--- Data ---

-- ==== Sys2Proof/Certificates/Slice0/Obligations.lean ====
section
/-! DEFINITION. The statements for the provers. Each docstring names the rule of spec/ it formalises. `FaultsAs`, the frames
(`WriterFrame`, `ReaderFrame`, `CommandFrame`), `Returns`, `SameBmem` and the invariant `State.Inv` are defined in
Sys2Proof/Safety.lean. The free bytes of BMEM (log entry 4) enter only through `State.memRead`, so every statement holds
whatever they are. -/

open Sys2Proof Sys2Proof.Machine

/-! ## Encoding -/

/-- The decoder reads back every well-formed command from its own word, for every number of slots (R78, R83). -/
def Obligations.DecodeReadsBackEveryCommand : Prop :=
  ∀ (nbuf : Nat) (i : Instr), i.wellFormed nbuf = true → decode nbuf (encode i) = .ok i

/-- A word the decoder accepts is the encoding of the command it names, which is well-formed: no bit of an accepted word is
ignored (R78). -/
def Obligations.AcceptedWordIsTheCommandsEncoding : Prop :=
  ∀ (nbuf : Nat) (w : Cmd) (i : Instr), decode nbuf w = .ok i → encode i = w ∧ i.wellFormed nbuf = true

/-- Every command's word is R71's field sum with the opcode of R77, each operand in the field of R76 and every other field 0 (R83). -/
def Obligations.CommandWordsAreTheFieldSums : Prop :=
  ∀ (a b : SlotField) (v : Bool) (p : ParamField) (imm : ImmField),
    encode (.new a) = fieldSum 0x01 a 0 false 0 0 ∧
    encode (.wcap a imm) = fieldSum 0x02 a 0 false 0 imm ∧
    encode (.fill a imm v) = fieldSum 0x03 a 0 v 0 imm ∧
    encode (.fromb a imm) = fieldSum 0x04 a 0 false 0 imm ∧
    encode (.tob a) = fieldSum 0x05 a 0 false 0 0 ∧
    encode (.clone a b) = fieldSum 0x06 a b false 0 0 ∧
    encode (.len a) = fieldSum 0x07 a 0 false 0 0 ∧
    encode (.get a imm) = fieldSum 0x10 a 0 false 0 imm ∧
    encode (.set a imm v) = fieldSum 0x11 a 0 v 0 imm ∧
    encode (.push a v) = fieldSum 0x12 a 0 v 0 0 ∧
    encode (.pop a) = fieldSum 0x13 a 0 false 0 0 ∧
    encode (.append a b) = fieldSum 0x20 a b false 0 0 ∧
    encode (.split a b imm) = fieldSum 0x21 a b false 0 imm ∧
    encode (.trunc a imm) = fieldSum 0x22 a 0 false 0 imm ∧
    encode (.grow a imm v) = fieldSum 0x23 a 0 v 0 imm ∧
    encode (.union a b) = fieldSum 0x30 a b false 0 0 ∧
    encode (.inter a b) = fieldSum 0x31 a b false 0 0 ∧
    encode (.diff a b) = fieldSum 0x32 a b false 0 0 ∧
    encode (.all a) = fieldSum 0x34 a 0 false 0 0 ∧
    encode (.none a) = fieldSum 0x35 a 0 false 0 0 ∧
    encode (.any a) = fieldSum 0x36 a 0 false 0 0 ∧
    encode (.iter a) = fieldSum 0x40 a 0 false 0 0 ∧
    encode .inext = fieldSum 0x41 0 0 false 0 0 ∧
    encode .iprev = fieldSum 0x42 0 0 false 0 0 ∧
    encode (.henc a b p) = fieldSum 0x50 a b false p 0 ∧
    encode (.hdec a b p) = fieldSum 0x51 a b false p 0 ∧
    encode (.hsyn a p imm) = fieldSum 0x52 a 0 false p imm

/-- The decoder accepts exactly the words that match a row of spec/opcode_table.json under its mask (checks 1 to 3 of R78) and whose
command passes checks 4 to 6. -/
def Obligations.DecoderAcceptsExactlyTheLegalWords : Prop :=
  ∀ (nbuf : Nat) (w : Cmd),
    (∃ i, decode nbuf w = .ok i) ↔ MatchesTable w ∧ ∀ i : Instr, encode i = w → i.wellFormed nbuf = true

/-- Words of spec/95_test_vectors.md, one or more from each family, decode to the commands written beside them there. -/
def Obligations.SampleWordsDecodeAsListed : Prop :=
  decode 8 0x0000000500010003 = .ok (.fill 0 5 true) ∧
  decode 8 0x0000000200000104 = .ok (.fromb 1 2) ∧
  decode 8 0x0000000200000111 = .ok (.set 1 2 false) ∧
  decode 8 0x0000000000010012 = .ok (.push 0 true) ∧
  decode 8 0x0000000300001021 = .ok (.split 0 1 3) ∧
  decode 8 0x0000000000002330 = .ok (.union 3 2) ∧
  decode 8 0x0000000000000240 = .ok (.iter 2) ∧
  decode 8 0x0000000000000041 = .ok .inext ∧
  decode 8 0x0000000000061251 = .ok (.hdec 2 1 3) ∧
  decode 8 0x0000000100060152 = .ok (.hsyn 1 3 1)

/-! ## The command port, faults and reset -/

/-- A step whose next interaction submits a word the decoder accepts executes its command, with the interaction taken off
`inputs` and completion reported (R354). -/
def Obligations.StepExecutesTheSubmittedCommand : Prop :=
  ∀ (s : State) (w : Cmd) (rest : List HostEvent) (i : Instr),
    s.inputs = .submit w :: rest → decode s.cfg.nbuf w = .ok i →
      step s = exec i { s with inputs := rest, reply := .completion }

/-- IllegalCommand, cause 1, is raised by a word that matches no row of the table (unassigned opcode, nonzero reserved or unused
field), by a command whose operands fail checks 4 to 6, and by INEXT and IPREV with no valid iterator (R301). -/
def Obligations.IllegalWordsRaiseIllegalCommand : Prop :=
  ∀ (s : State), s.fault = false →
    (∀ w, ¬ MatchesTable w → FaultsAs 1 w s (submit w s)) ∧
    (∀ i : Instr, i.wellFormed s.cfg.nbuf = false → FaultsAs 1 (encode i) s (submit (encode i) s)) ∧
    (s.iter.itv = false →
      FaultsAs 1 (encode .inext) s (submit (encode .inext) s) ∧ FaultsAs 1 (encode .iprev) s (submit (encode .iprev) s))

/-- In the faulted state every submitted word is discarded, register and BMEM accesses go on, the fault record stays, and only reset
clears FAULT (R311). -/
def Obligations.FaultedBlockDiscardsCommands : Prop :=
  ∀ (s : State) (rest : List HostEvent), s.fault = true →
    (∀ w, s.inputs = .submit w :: rest → step s = .next { s with inputs := rest, reply := .completion }) ∧
    (∀ n, s.inputs = .readReg n :: rest → step s = .next { s with inputs := rest, reply := .reg (s.hostReg n) }) ∧
    (∀ a, s.inputs = .bmemRead a :: rest → a < s.cfg.bmemBytes →
      step s = .next { s with inputs := rest, reply := .byte (s.memRead a) }) ∧
    (∀ a v, s.inputs = .bmemWrite a v :: rest → a < s.cfg.bmemBytes → ∃ t, step s = .next t ∧ t.memRead a = v) ∧
    (∀ e t, s.inputs = e :: rest → e ≠ .reset → step s = .next t →
      t.fault = true ∧ t.cause = s.cause ∧ t.errIdx = s.errIdx ∧ t.errCmdLo = s.errCmdLo ∧ t.errCmdHi = s.errCmdHi) ∧
    (s.inputs = .reset :: rest → ∃ t, step s = .next t ∧ t.fault = false)

/-- Fault entry: a submitted word that leaves FAULT set where it was clear changed exactly FAULT, CAUSE (to a code from 1 to 5), ERRIDX
(to the index of the command) and the recorded command word (to that word), and nothing else (R310). -/
def Obligations.FaultEntryChangesOnlyTheFaultRecord : Prop :=
  ∀ (w : Cmd) (s t : State), s.fault = false → submit w s = .next t → t.fault = true →
    ∃ code : BitVec 8, 1 ≤ code.toNat ∧ code.toNat ≤ 5 ∧ FaultsAs code w s (submit w s)

/-- A command faults with IllegalCommand or with one of the exceptions R308 lists for it, and a command with legal operands other
than INEXT and IPREV not with IllegalCommand. -/
def Obligations.CommandsRaiseOnlyTheirExceptions : Prop :=
  ∀ (i : Instr) (s t : State), s.fault = false → exec i s = .next t → t.fault = true →
    (t.cause = 1 ∨ ∃ x ∈ otherExceptions i, t.cause = x.code) ∧
    (i.wellFormed s.cfg.nbuf = true → i ≠ .inext → i ≠ .iprev → t.cause ≠ 1)

/-- Every command in every state answers a next state: it completes, faults into the faulted state, or is discarded (R355). -/
def Obligations.EveryCommandAnswersANextState : Prop :=
  ∀ (i : Instr) (s : State), ∃ t, exec i s = .next t

/-- A step is refused exactly for a host access to BMEM at an address not below `BMEM_BYTES` (R57, R64, I7). -/
def Obligations.OnlyHostAccessOutsideBmemIsRefused : Prop :=
  ∀ (s : State) (r : Refusal),
    step s = .refused r ↔
      r = .hostAddressOutsideBmem ∧ ∃ a rest, s.cfg.bmemBytes ≤ a ∧
        (s.inputs = .bmemRead a :: rest ∨ ∃ v, s.inputs = .bmemWrite a v :: rest)

/-- The invariant of the block's states holds after every step from a state that meets it: legal slot lengths (R21), the iterator's
bounds (R33), the fault record (R29, R31), RES 0 with NOELEM (R26), and BMEM in canonical form (the last is the model's, log
entry 5). -/
def Obligations.StepKeepsTheStateInvariant : Prop :=
  ∀ (s t : State), s.Inv → step s = .next t → t.Inv

/-- The state after reset meets the invariant, for every legal configuration and whichever reset it is. `State.reset` is that state at the
reference values of R4, which is the model's choice of parameters (log entry 3). -/
def Obligations.ResetStateMeetsTheStateInvariant : Prop :=
  (∃ epoch, State.reset = State.afterReset { nbuf := 8, maxWords := 2048, bmemBytes := 8192 } epoch) ∧
  State.reset.Inv ∧ ∀ (c : Config) (epoch : Nat), c.Legal → (State.afterReset c epoch).Inv

/-- The reset values of R36, for every configuration and whichever reset it is; every BMEM byte is a free draw (log entry 4). -/
def Obligations.ResetStateHasTheListedValues : Prop :=
  ∀ (c : Config) (epoch : Nat) (s : State), s = State.afterReset c epoch →
    s.slots.length = c.nbuf ∧ (∀ a, s.len a = 0 ∧ s.buf a = []) ∧ (∀ a k, storageWord (s.buf a) k = 0) ∧
    s.res = 0 ∧ s.status = 0 ∧ s.fault = false ∧ s.noelem = false ∧ s.cause = 0 ∧ s.cmdCount = 0 ∧
    s.errIdx = 0 ∧ s.errCmdLo = 0 ∧ s.errCmdHi = 0 ∧
    s.iter.itv = false ∧ s.iter.itslot = 0 ∧ s.iter.itf = 0 ∧ s.iter.itb = 0 ∧
    s.hostReg 6 = BitVec.ofNat 32 c.nbuf ∧ s.hostReg 7 = BitVec.ofNat 32 c.maxWords ∧
    s.hostReg 8 = BitVec.ofNat 32 c.bmemBytes ∧
    ∀ a, s.memRead a = Config.bmemDraw epoch a

/-- RESET from any state, the faulted one included, gives every piece of state its reset value, keeps the parameters, and makes BMEM
UNSPECIFIED anew (R350, R36). That the new draw of BMEM is the one numbered `bmemEpoch + 1` is the model's choice (log entry 4). -/
def Obligations.ResetEventRestoresTheResetValues : Prop :=
  ∀ (s : State) (rest : List HostEvent), s.inputs = .reset :: rest →
    ∃ t, step s = .next t ∧ t.cfg = s.cfg ∧ t.inputs = rest ∧
      t.slots.length = s.cfg.nbuf ∧ (∀ a, t.buf a = []) ∧ (∀ a k, storageWord (t.buf a) k = 0) ∧
      t.res = 0 ∧ t.status = 0 ∧ t.fault = false ∧ t.noelem = false ∧ t.cause = 0 ∧ t.cmdCount = 0 ∧
      t.errIdx = 0 ∧ t.errCmdLo = 0 ∧ t.errCmdHi = 0 ∧
      t.iter.itv = false ∧ t.iter.itslot = 0 ∧ t.iter.itf = 0 ∧ t.iter.itb = 0 ∧
      ∀ a, t.memRead a = Config.bmemDraw (s.bmemEpoch + 1) a

/-! ## What every command leaves alone -/

/-- CMDCOUNT counts completed commands modulo 2^32: a submitted word that completes adds 1, one that faults or is discarded adds nothing
(R28). -/
def Obligations.CommandCounterCountsCompletions : Prop :=
  ∀ (w : Cmd) (s t : State), submit w s = .next t →
    (s.fault = false → t.fault = false → t.cmdCount.toNat = (s.cmdCount.toNat + 1) % 2 ^ 32) ∧
    (s.fault = false → t.fault = true → t.cmdCount = s.cmdCount) ∧
    (s.fault = true → t.cmdCount = s.cmdCount)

---

- Exercise details -
Here the output must be the lines above from the line with "encode (.clone a" to the line with "encode (.hsyn a", both included, duplicated word for word and nothing else.

- Solved exercise -
    encode (.clone a b) = fieldSum 0x06 a b false 0 0 ∧
    encode (.len a) = fieldSum 0x07 a 0 false 0 0 ∧
    encode (.get a imm) = fieldSum 0x10 a 0 false 0 imm ∧
    encode (.set a imm v) = fieldSum 0x11 a 0 v 0 imm ∧
    encode (.push a v) = fieldSum 0x12 a 0 v 0 0 ∧
    encode (.pop a) = fieldSum 0x13 a 0 false 0 0 ∧
    encode (.append a b) = fieldSum 0x20 a b false 0 0 ∧
    encode (.split a b imm) = fieldSum 0x21 a b false 0 imm ∧
    encode (.trunc a imm) = fieldSum 0x22 a 0 false 0 imm ∧
    encode (.grow a imm v) = fieldSum 0x23 a 0 v 0 imm ∧
    encode (.union a b) = fieldSum 0x30 a b false 0 0 ∧
    encode (.inter a b) = fieldSum 0x31 a b false 0 0 ∧
    encode (.diff a b) = fieldSum 0x32 a b false 0 0 ∧
    encode (.all a) = fieldSum 0x34 a 0 false 0 0 ∧
    encode (.none a) = fieldSum 0x35 a 0 false 0 0 ∧
    encode (.any a) = fieldSum 0x36 a 0 false 0 0 ∧
    encode (.iter a) = fieldSum 0x40 a 0 false 0 0 ∧
    encode .inext = fieldSum 0x41 0 0 false 0 0 ∧
    encode .iprev = fieldSum 0x42 0 0 false 0 0 ∧
    encode (.henc a b p) = fieldSum 0x50 a b false p 0 ∧
    encode (.hdec a b p) = fieldSum 0x51 a b false p 0 ∧
    encode (.hsyn a p imm) = fieldSum 0x52 a 0 false p imm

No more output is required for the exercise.